* [Task to carry out]: Beneath this line are the data; copy exactly the part of them that opens with the line containing "case h_2 => exact" and closes with the line containing "(runPour d)) := by", and only that part.

--------

/-- The command runs, and but for reports it leaves the stores and the device of `r`. -/
def AnswersBoth (s : State) (i : Instr) (r : NonVolatile × Dev) : Prop :=
  Answers s i fun t => t.nv = r.1 ∧ SameButReports r.2 t.dev

/-- An intact record of the halyard link is taken by its operation. -/
theorem receive_intact {s : State} {a : Arrival} (f : Dev → Dev) (h : a.intact = true) :
    receive s.now a f = f (s.at a.tick) := by
  unfold receive; rw [if_pos h]; rfl

theorem answers_powerOnReset (s : State) (strapB sealOk testEn : Bool) :
    AnswersButReports s (.powerOnReset strapB sealOk testEn) (
      powerOn s.nv s.now strapB sealOk testEn) :=
  answers_of_onBoth (f := fun nv d => (nv, powerOn nv d strapB sealOk testEn)) rfl

theorem answers_bootRomVerify (s : State) (sfdpOk : Bool) :
    AnswersButReports s (.bootRomVerify sfdpOk) (
      verifyImages s.nv s.now sfdpOk) :=
  answers_of_onBoth (f := fun nv d => (nv, verifyImages nv d sfdpOk)) rfl

theorem answers_bootReady (s : State) :
    AnswersButReports s (.bootReady) (reachReady s.now) :=
  answers_of_onDev (f := reachReady) rfl

theorem answers_resetNSample (s : State) (low : Bool) :
    AnswersBoth s (.resetNSample low) (
      let d := if s.dev.boot.engine then s.at 1100 else s.now
      if low then resetPin s.nv d else (s.nv, d)) :=
  answers_of_onBoth (f := fun nv d =>
    let d := if d.boot.engine then d.arrive 1100 else d
    if low then resetPin nv d else (nv, d)) rfl

theorem answers_devResetWarm (s : State) (t : Nat) (value : Word) :
    AnswersButReports s (.devResetWarm t value) (withWrite (s.at t) pageDev 0x100 value.toNat fun d => resetWrite d
        value.toNat) :=
  answers_of_onDev (f := fun d => withWrite (d.arrive t) pageDev 0x100 value.toNat fun d => resetWrite d value.toNat)
      rfl

theorem answers_warmReset (s : State) : AnswersBoth s .warmReset (warmNow s.nv s.now) :=
  answers_of_onBoth (f := warmNow) rfl

theorem answers_rootPllLockLoss (s : State) :
    AnswersButReports s (.rootPllLockLoss) (if s.now.boot.poreset then s.now else halt s.now) :=
  answers_of_onDev (f := fun d => if d.boot.poreset then d else halt d) rfl

theorem answers_registerWrite (s : State) (t : Nat) (addr : BitVec 22) (bytes : Nat) (data : Long) :
    AnswersBoth s (.registerWrite t addr bytes data) (
      match flashOffset addr.toNat bytes with
        | some off => flashWrite s.nv (s.at t) off (data.toNat % 2 ^ 32)
        | none => (s.nv, hostWrite (s.at t) addr.toNat bytes data.toNat)) :=
  answers_of_onBoth (f := fun nv d =>
    match flashOffset addr.toNat bytes with
    | some off => flashWrite nv (d.arrive t) off (data.toNat % 2 ^ 32)
    | none => (nv, hostWrite (d.arrive t) addr.toNat bytes data.toNat)) rfl
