/-! ### The patch island of an accumulator -/

/-- The runs of an accumulator that become pours (R379, R380). -/
def pouredRuns (d : Dev) (a : Accum) : List GapRun := (gapRuns a.header a.gaps).filter fun r => 0 < runPower d r

theorem pouredRuns_nil (d : Dev) {a : Accum} (empty : a.gaps = []) : pouredRuns d a = [] := by
  rw [pouredRuns, empty]
  rfl

theorem buildPatch_none {d : Dev} {a : Accum} (nothing : pouredRuns d a = []) : buildPatch d a = d := by
  unfold buildPatch
  split
  case h_1 => rfl
  case h_2 => exact if_pos (by rw [← pouredRuns, nothing]; rfl)

/-- Runs that the staging region has room for all become pours of one island (R156, R381). -/
theorem buildPatch_fits {d : Dev} {a : Accum} {x : Run} (running : d.heats.running = some x) (few : x.patches.length < 4096)
    (pours : pouredRuns d a ≠ []) (room : (pouredRuns d a).length ≤ min 4096 (122880 - patchPours x)) :
    ∃ box, buildPatch d a = addPatch d box ((pouredRuns d a).map (runPour d)) := by
  have filled : (pouredRuns d a).isEmpty = false := List.isEmpty_eq_false_iff.mpr pours
  unfold buildPatch
  rw [running]
  dsimp only
  rw [← pouredRuns, filled, if_neg Bool.false_ne_true, if_neg (Nat.not_le.mpr few), List.take_of_length_le room,
    List.drop_of_length_le room, filled, if_neg Bool.false_ne_true, List.isEmpty_nil, if_pos rfl]
  exact ⟨_, rfl⟩

/-! ### The accumulator that closes -/

theorem accumsOf_setAccums (d : Dev) (m : Nat) (l : List Accum) : accumsOf (setAccums d m l) m = l := get_set_same _ _ _ _

theorem accumsOf_of_lhd {d e : Dev} (h : e.lhd = d.lhd) (m : Nat) : accumsOf e m = accumsOf d m := by rw [accumsOf, h, accumsOf]

/-- Between passes every accumulator is due (R378). -/
theorem accumDue_idle {d : Dev} (idle : d.lhd.firing = none) (a : Accum) : accumDue d a = true := by rw [accumDue, idle]

theorem closeAccumulator_oldest {d : Dev} {m : Nat} {a : Accum} {rest : List Accum} (accums : accumsOf d m = a :: rest)
    (computes : d.computes = true) (idle : d.lhd.firing = none) : closeAccumulator d m = buildPatch (setAccums d m rest) a := by
  unfold closeAccumulator
  rw [accums]
  dsimp only
  rw [List.find?_cons_of_pos (accumDue_idle idle a)]
  dsimp only
  rw [if_pos computes, List.erase_cons_head]

theorem closeAccumulator_rests {d : Dev} {m : Nat} (h : (∀ a, a ∈ accumsOf d m → accumDue d a = false) ∨ d.computes = false) :
    closeAccumulator d m = d := by
  unfold closeAccumulator
  dsimp only
  split
  case h_1 a found =>
    rcases h with early | off
    · have due := List.find?_some found
      rw [early a (List.mem_of_find?_eq_some found)] at due
      cases due
    · rw [off, if_neg Bool.false_ne_true]
  case h_2 => rfl

section
variable {s : State} {m : Fin 16} {a : Accum} {rest : List Accum} (accums : accumsOf s.dev m.val = a :: rest)
  (computes : s.dev.computes = true) (idle : s.dev.lhd.firing = none)
include accums computes idle

theorem answers_accumulatorClose_oldest :
    AnswersButReports s (.accumulatorClose m) (buildPatch (setAccums s.now m.val rest) a) := by
  have h := answers_accumulatorClose s m
  rwa [closeAccumulator_oldest (d := s.now) accums computes idle] at h

theorem accumulatorClose_empty (empty : a.gaps = []) :
    AnswersButReports s (.accumulatorClose m) (setAccums s.now m.val rest) := by
  have h := answers_accumulatorClose_oldest accums computes idle
  rwa [buildPatch_none (pouredRuns_nil _ empty)] at h

theorem accumulatorClose_patches {x : Run} (running : s.dev.heats.running = some x) (few : x.patches.length < 4096)
    (kept : x.abandon = false) (pours : pouredRuns s.dev a ≠ [])
    (room : (pouredRuns s.dev a).length ≤ min 4096 (122880 - patchPours x)) :
    Answers s (.accumulatorClose m) fun t =>
      t.nv = s.nv ∧ accumsOf t.dev m.val = rest ∧ t.dev.pennant pageSch 3 = true ∧
      ∃ y i, t.dev.heats.running = some y ∧ y.patches = x.patches ++ [(i, (pouredRuns s.dev a).map (runPour s.dev))] := by
  have h := answers_accumulatorClose_oldest accums computes idle
  obtain ⟨box, built⟩ := buildPatch_fits (d := setAccums s.now m.val rest) running few pours room
  rw [built] at h
  obtain ⟨lhd, pen, y, i, now, joined⟩ := addPatch_effect (d := setAccums s.now m.val rest) running kept box
    ((pouredRuns s.dev a).map (runPour s.dev))
  refine answers_mono h fun t ⟨nv, after⟩ => ⟨nv, ?_, pennant_of_same after pen, y, i, ?_, joined⟩
  · rw [accumsOf_of_lhd (after.lhd.trans lhd), accumsOf_setAccums]
  · exact (congrArg Heats.running after.heats).trans now

end

/-- Settles O44: the fetch by whether a frame may go and a line waits, the strobe by whether it has fired, the accumulator by
what its gaps give, the test by its conditions and its time. -/
theorem lineHead : Obligations.LineHead := by
  unfold Obligations.LineHead
  refine ⟨fun s _ full => lineFetch_rests (.inl full), fun s computes may => ⟨fun e k => lineFetch_fetches computes may, ?_,
    fun nothing => lineFetch_rests (.inr nothing)⟩,
    fun s o applied => ⟨fun unfired => ?_, fun fired => ?_⟩, fun s m => ⟨?_, ?_, fun h => ?_⟩,
    fun s => ⟨fun computes idle allowed => ?_, fun refused => ?_⟩,
    fun s c testing => ⟨emitterTestDone_done testing, fun under => ?_⟩⟩
  · intro x e codes k later running header lines ofPass ahead free
    exact lineFetch_fetches computes may (fetchable_lowest running header lines ofPass ahead free)
  · exact answers_same (answers_lineStrobe s) (fireStrobe_fires (d := s.now) applied unfired)
  · have h := answers_lineStrobe s
    rwa [fireStrobe_fired (d := s.now) applied fired] at h
  · exact fun a rest accums empty computes idle => accumulatorClose_empty accums computes idle empty
  · exact fun a rest x accums computes idle running few kept pours room =>
      accumulatorClose_patches accums computes idle running few kept pours room
  · have answer := answers_accumulatorClose s m
    rwa [closeAccumulator_rests (d := s.now) h] at answer
  · have h := answers_emitterTestStart s
    rwa [startTest_starts (d := s.now) computes idle allowed] at h
  · have h := answers_emitterTestStart s
    rwa [startTest_refused (d := s.now) refused] at h
  · have h := answers_emitterTestDone s
    rwa [finishTest_runs (d := s.now) testing under] at h

end Sys2Proof.Proofs
end

section
/-! What the stepper block reads of the device, and what its writes of axes leave. -/
namespace Sys2Proof.Proofs
open Sys2Proof.Machine Sys2Proof.Laws

/-! ### The axes of a mask -/

theorem mem_maskAxes {mask x : Nat} : x ∈ maskAxes mask ↔ x < 12 ∧ bit mask x = true := by
  simp [maskAxes]

theorem maskAxes_sorted (mask : Nat) : (maskAxes mask).Pairwise (· < ·) := List.pairwise_lt_range.filter _

theorem maskAxes_ne_nil {mask : BitVec 12} (nonzero : mask ≠ 0) : maskAxes mask.toNat ≠ [] := by
  refine fun none => nonzero (BitVec.eq_of_getLsbD_eq fun x hx => ?_)
  have absent : x ∉ maskAxes mask.toNat := by simp [none]
  rw [mem_maskAxes, not_and, Bool.not_eq_true] at absent
  exact (absent hx).trans BitVec.getLsbD_zero.symm

theorem head_mem_maskAxes {mask : BitVec 12} (nonzero : mask ≠ 0) :
    ∃ x, (maskAxes mask.toNat).head? = some x ∧ bit mask.toNat x = true := by
  obtain ⟨x, hx⟩ := Option.isSome_iff_exists.mp (List.isSome_head?.mpr (maskAxes_ne_nil nonzero))
  exact ⟨x, hx, (mem_maskAxes.mp (List.mem_of_mem_head? hx)).2⟩

/-! ### One axis -/

theorem axisOf_setAxis (d : Dev) (x y : Nat) (a : StepAxis) : axisOf (setAxis d x a) y = if y = x then a else axisOf d y :=
  get_set _ _ _ _ _

theorem axisOf_setAxis_own (d : Dev) (x : Nat) (a : StepAxis) : axisOf (setAxis d x a) x = a := by
  rw [axisOf_setAxis, if_pos rfl]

--------

* [Answer to this exercise]:
  case h_2 => exact if_pos (by rw [← pouredRuns, nothing]; rfl)

/-- Runs that the staging region has room for all become pours of one island (R156, R381). -/
theorem buildPatch_fits {d : Dev} {a : Accum} {x : Run} (running : d.heats.running = some x) (few : x.patches.length < 4096)
    (pours : pouredRuns d a ≠ []) (room : (pouredRuns d a).length ≤ min 4096 (122880 - patchPours x)) :
    ∃ box, buildPatch d a = addPatch d box ((pouredRuns d a).map (runPour d)) := by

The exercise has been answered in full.